Source records:
* * * * * * * * *
-- ==== Sys2Proof/Laws/TouchHostPort.lean ====
section
/-!
SUPPORT. What each operation of Machine/HostPort.lean can do: the registers and parts of the state it may write, and nothing
else; the unit, its queue and the form of its stores are kept.
-/

-- proofs are elaborated one after another: many at once ask for more threads than a memory limit allows
set_option Elab.async false

set_option linter.unusedTactic false
set_option linter.unusedVariables false
set_option linter.unusedSimpArgs false
set_option linter.unreachableTactic false
set_option linter.tactic.unusedName false

namespace Sys2Proof.Machine

def State.storePtr_cells : List Nat :=
  [0x1416]

theorem State.storePtr_touch {W0 : List Nat} {s0 s : State} (h0 : Touch W0 s0 s) (hW : Sub State.storePtr_cells W0) (compact : Bool) (ptr : Nat) :
    Touch W0 s0 (State.storePtr s compact ptr) := by
  have w1416 : 0x1416 ∈ W0 := hW.mem rfl
  unfold State.storePtr
  repeat' first
    | with_reducible assumption
    | (extract_lets +onlyGivenNames xx; (try clear_value xx); revert xx; intro _)
    | with_reducible refine Touch.ite ?_ ?_
    | with_reducible refine Touch.update ?_

def State.holdWrite_cells : List Nat :=
  [0x1416]

theorem State.holdWrite_touch {W0 : List Nat} {s0 s : State} (h0 : Touch W0 s0 s) (hW : Sub State.holdWrite_cells W0) (a : Nat) (v : Word) :
    Touch W0 s0 (State.holdWrite s a v) := by
  have w1416 : 0x1416 ∈ W0 := hW.mem rfl
  unfold State.holdWrite
  repeat' first
    | with_reducible assumption
    | (extract_lets +onlyGivenNames xx; (try clear_value xx); revert xx; intro _)
    | with_reducible refine Touch.update ?_

def State.hostCommand_cells : List Nat :=
  [0x2, 0x3, 0x6, 0xa, 0x100, 0x101, 0x114, 0x200, 0x300, 0x301, 0x305, 0x30a, 0x318, 0x31a, 0x31f, 0x400, 0x401,
   0x405, 0x40b, 0x40e, 0x40f, 0x500, 0x501, 0x504, 0x623, 0x640, 0x641, 0x642, 0x643, 0x644, 0x645, 0x646, 0x647,
   0x648, 0x649, 0x64a, 0x64b, 0x64c, 0x64d, 0x64e, 0x64f, 0x650, 0x651, 0x652, 0x653, 0x654, 0x655, 0x656, 0x657,
   0x658, 0x659, 0x65a, 0x65b, 0x65c, 0x65d, 0x65e, 0x65f, 0x700, 0x701, 0x70c, 0x70d, 0x70e, 0x70f, 0x801, 0x804,
   0x806, 0x807, 0x811, 0x900, 0x901, 0x90b, 0x910, 0x911, 0xa00, 0xa01, 0xa05, 0xa16, 0xa17, 0xa28, 0xa29, 0xa2a,
   0xa2b, 0xa31, 0xa32, 0xa33, 0xa34, 0xb00, 0xb01, 0xb02, 0xb12, 0xb18, 0xc00, 0xc06, 0xc20, 0xc21, 0xc25, 0xc30,
   0xc34, 0xd01, 0xd12, 0xd18, 0xe00, 0xe01, 0xe14, 0x1000, 0x1001, 0x100c, 0x100d, 0x100e, 0x100f, 0x1010, 0x1400,
   0x1402, 0x1403, 0x1404, 0x1405, 0x1406, 0x1407, 0x1408, 0x1409, 0x140a, 0x140b, 0x140c, 0x140d, 0x140f, 0x1410,
   0x1411, 0x1412, 0x1413, 0x1414, 0x1415, 0x1416, 0x1417, 0x1418, 0x1430]

theorem State.hostCommand_touch {W0 : List Nat} {s0 s : State} (h0 : Touch W0 s0 s) (hW : Sub State.hostCommand_cells W0) (a : Nat) (v : Word) :
    Touch W0 s0 (State.hostCommand s a v).1 := by
  have c_State_command : Sub State.command_cells W0 := Sub.trans (Sub.of rfl) hW
  have c_State_holdWrite : Sub State.holdWrite_cells W0 := Sub.trans (Sub.of rfl) hW
  have c_State_busRefuse : Sub State.busRefuse_cells W0 := Sub.trans (Sub.of rfl) hW
  have wd01 : Writes W0 R.TWB_EVENT := Or.inl (hW.mem rfl)
  unfold State.hostCommand
  repeat' first
    | with_reducible assumption
    | (extract_lets +onlyGivenNames xx; guard_hyp xx : (State × Bool) := _; revert xx; intro _)
    | with_reducible refine State.command_touch ?_ c_State_command _
    | with_reducible refine State.holdWrite_touch ?_ c_State_holdWrite _ _
    | with_reducible refine State.busRefuse_touch ?_ c_State_busRefuse _ ?_
    | split

theorem State.hostCommand_touch_eq {W0 : List Nat} {s0 s : State} {sOut : State} {u1 : Bool} (h0 : Touch W0 s0 s) (hW : Sub State.hostCommand_cells W0) (a : Nat) (v : Word)
    (e : (State.hostCommand s a v) = (sOut, u1)) : Touch W0 s0 sOut := by
  have := State.hostCommand_touch h0 hW a v
  rwa [e] at this

def State.hostKey_cells : List Nat :=
  [0x2, 0x3, 0x6, 0xa, 0x100, 0x101, 0x114, 0x200, 0x300, 0x301, 0x305, 0x30a, 0x318, 0x31a, 0x31f, 0x400, 0x401,
   0x405, 0x40b, 0x40e, 0x40f, 0x500, 0x501, 0x504, 0x623, 0x640, 0x641, 0x642, 0x643, 0x644, 0x645, 0x646, 0x647,
   0x648, 0x649, 0x64a, 0x64b, 0x64c, 0x64d, 0x64e, 0x64f, 0x650, 0x651, 0x652, 0x653, 0x654, 0x655, 0x656, 0x657,
   0x658, 0x659, 0x65a, 0x65b, 0x65c, 0x65d, 0x65e, 0x65f, 0x700, 0x701, 0x70c, 0x70d, 0x70e, 0x70f, 0x801, 0x804,
   0x806, 0x807, 0x811, 0x900, 0x901, 0x90b, 0x910, 0x911, 0xa00, 0xa01, 0xa05, 0xa16, 0xa17, 0xa28, 0xa29, 0xa2a,
   0xa2b, 0xa31, 0xa32, 0xa33, 0xa34, 0xb00, 0xb01, 0xb02, 0xb12, 0xb18, 0xc00, 0xc06, 0xc20, 0xc21, 0xc25, 0xc30,
   0xc34, 0xd01, 0xd12, 0xd18, 0xe00, 0xe01, 0xe14, 0x1000, 0x1001, 0x100c, 0x100d, 0x100e, 0x100f, 0x1010, 0x1400,
   0x1402, 0x1403, 0x1404, 0x1405, 0x1406, 0x1407, 0x1408, 0x1409, 0x140a, 0x140b, 0x140c, 0x140d, 0x140f, 0x1410,
   0x1411, 0x1412, 0x1413, 0x1414, 0x1415, 0x1416, 0x1417, 0x1418, 0x1430]

theorem State.hostKey_touch {W0 : List Nat} {s0 s : State} (h0 : Touch W0 s0 s) (hW : Sub State.hostKey_cells W0) (a : Nat) (v : Word) (together : Bool) :
    Touch W0 s0 (State.hostKey s a v together).1 := by
  have c_State_keyHalf : Sub State.keyHalf_cells W0 := Sub.trans (Sub.of rfl) hW
  have c_State_hostCommand : Sub State.hostCommand_cells W0 := Sub.trans (Sub.of rfl) hW
  have c_State_keyedAct : Sub State.keyedAct_cells W0 := Sub.trans (Sub.of rfl) hW
  unfold State.hostKey
  repeat' first
    | with_reducible assumption
    | (extract_lets +onlyGivenNames xx; guard_hyp xx : (State × Option (Nat × Word) × Bool) := _; revert xx; intro _)
    | with_reducible refine State.keyHalf_touch ?_ c_State_keyHalf _ _ _ _
    | with_reducible refine State.hostCommand_touch ?_ c_State_hostCommand _ _
    | with_reducible refine State.keyedAct_touch ?_ c_State_keyedAct _ _
    | split

theorem State.hostKey_touch_eq {W0 : List Nat} {s0 s : State} {sOut : State} {u1 : Bool} (h0 : Touch W0 s0 s) (hW : Sub State.hostKey_cells W0) (a : Nat) (v : Word) (together : Bool)
    (e : (State.hostKey s a v together) = (sOut, u1)) : Touch W0 s0 sOut := by
  have := State.hostKey_touch h0 hW a v together
  rwa [e] at this

def State.hostControl_cells : List Nat :=
  [0x2, 0x3, 0x6, 0xa, 0x100, 0x101, 0x114, 0x200, 0x300, 0x301, 0x305, 0x30a, 0x318, 0x31a, 0x31f, 0x400, 0x401,
   0x405, 0x40b, 0x40e, 0x40f, 0x500, 0x501, 0x504, 0x623, 0x640, 0x641, 0x642, 0x643, 0x644, 0x645, 0x646, 0x647,
   0x648, 0x649, 0x64a, 0x64b, 0x64c, 0x64d, 0x64e, 0x64f, 0x650, 0x651, 0x652, 0x653, 0x654, 0x655, 0x656, 0x657,
   0x658, 0x659, 0x65a, 0x65b, 0x65c, 0x65d, 0x65e, 0x65f, 0x700, 0x701, 0x70c, 0x70d, 0x70e, 0x70f, 0x801, 0x804,
   0x806, 0x807, 0x811, 0x900, 0x901, 0x90b, 0x910, 0x911, 0xa00, 0xa01, 0xa05, 0xa16, 0xa17, 0xa28, 0xa29, 0xa2a,
   0xa2b, 0xa31, 0xa32, 0xa33, 0xa34, 0xb00, 0xb01, 0xb02, 0xb12, 0xb18, 0xc00, 0xc06, 0xc20, 0xc21, 0xc25, 0xc30,
   0xc34, 0xd01, 0xd12, 0xd18, 0xe00, 0xe01, 0xe14, 0x1000, 0x1001, 0x100c, 0x100d, 0x100e, 0x100f, 0x1010, 0x1400,
   0x1402, 0x1403, 0x1404, 0x1405, 0x1406, 0x1407, 0x1408, 0x1409, 0x140a, 0x140b, 0x140c, 0x140d, 0x140f, 0x1410,
   0x1411, 0x1412, 0x1413, 0x1414, 0x1415, 0x1416, 0x1417, 0x1418, 0x1430]

theorem State.hostControl_touch {W0 : List Nat} {s0 s : State} (h0 : Touch W0 s0 s) (hW : Sub State.hostControl_cells W0) (form : Nat) (a : Nat) (v : Word) :
    Touch W0 s0 (State.hostControl s form a v).1 := by
  have c_State_hostCommand : Sub State.hostCommand_cells W0 := Sub.trans (Sub.of rfl) hW
  have c_State_badWrite : Sub State.badWrite_cells W0 := Sub.trans (Sub.of rfl) hW
  unfold State.hostControl
  repeat' first
    | with_reducible assumption
    | (extract_lets +onlyGivenNames xx; (try clear_value xx); revert xx; intro _)
    | with_reducible refine State.hostCommand_touch ?_ c_State_hostCommand _ _
    | with_reducible refine State.badWrite_touch ?_ c_State_badWrite
    | split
* * * * * * * * *
Across the records above, show each line containing the word "sOut".

theorem State.hostCommand_touch_eq {W0 : List Nat} {s0 s : State} {sOut : State} {u1 : Bool} (h0 : Touch W0 s0 s) (hW : Sub State.hostCommand_cells W0) (a : Nat) (v : Word)
    (e : (State.hostCommand s a v) = (sOut, u1)) : Touch W0 s0 sOut := by
theorem State.hostKey_touch_eq {W0 : List Nat} {s0 s : State} {sOut : State} {u1 : Bool} (h0 : Touch W0 s0 s) (hW : Sub State.hostKey_cells W0) (a : Nat) (v : Word) (together : Bool)
    (e : (State.hostKey s a v together) = (sOut, u1)) : Touch W0 s0 sOut := by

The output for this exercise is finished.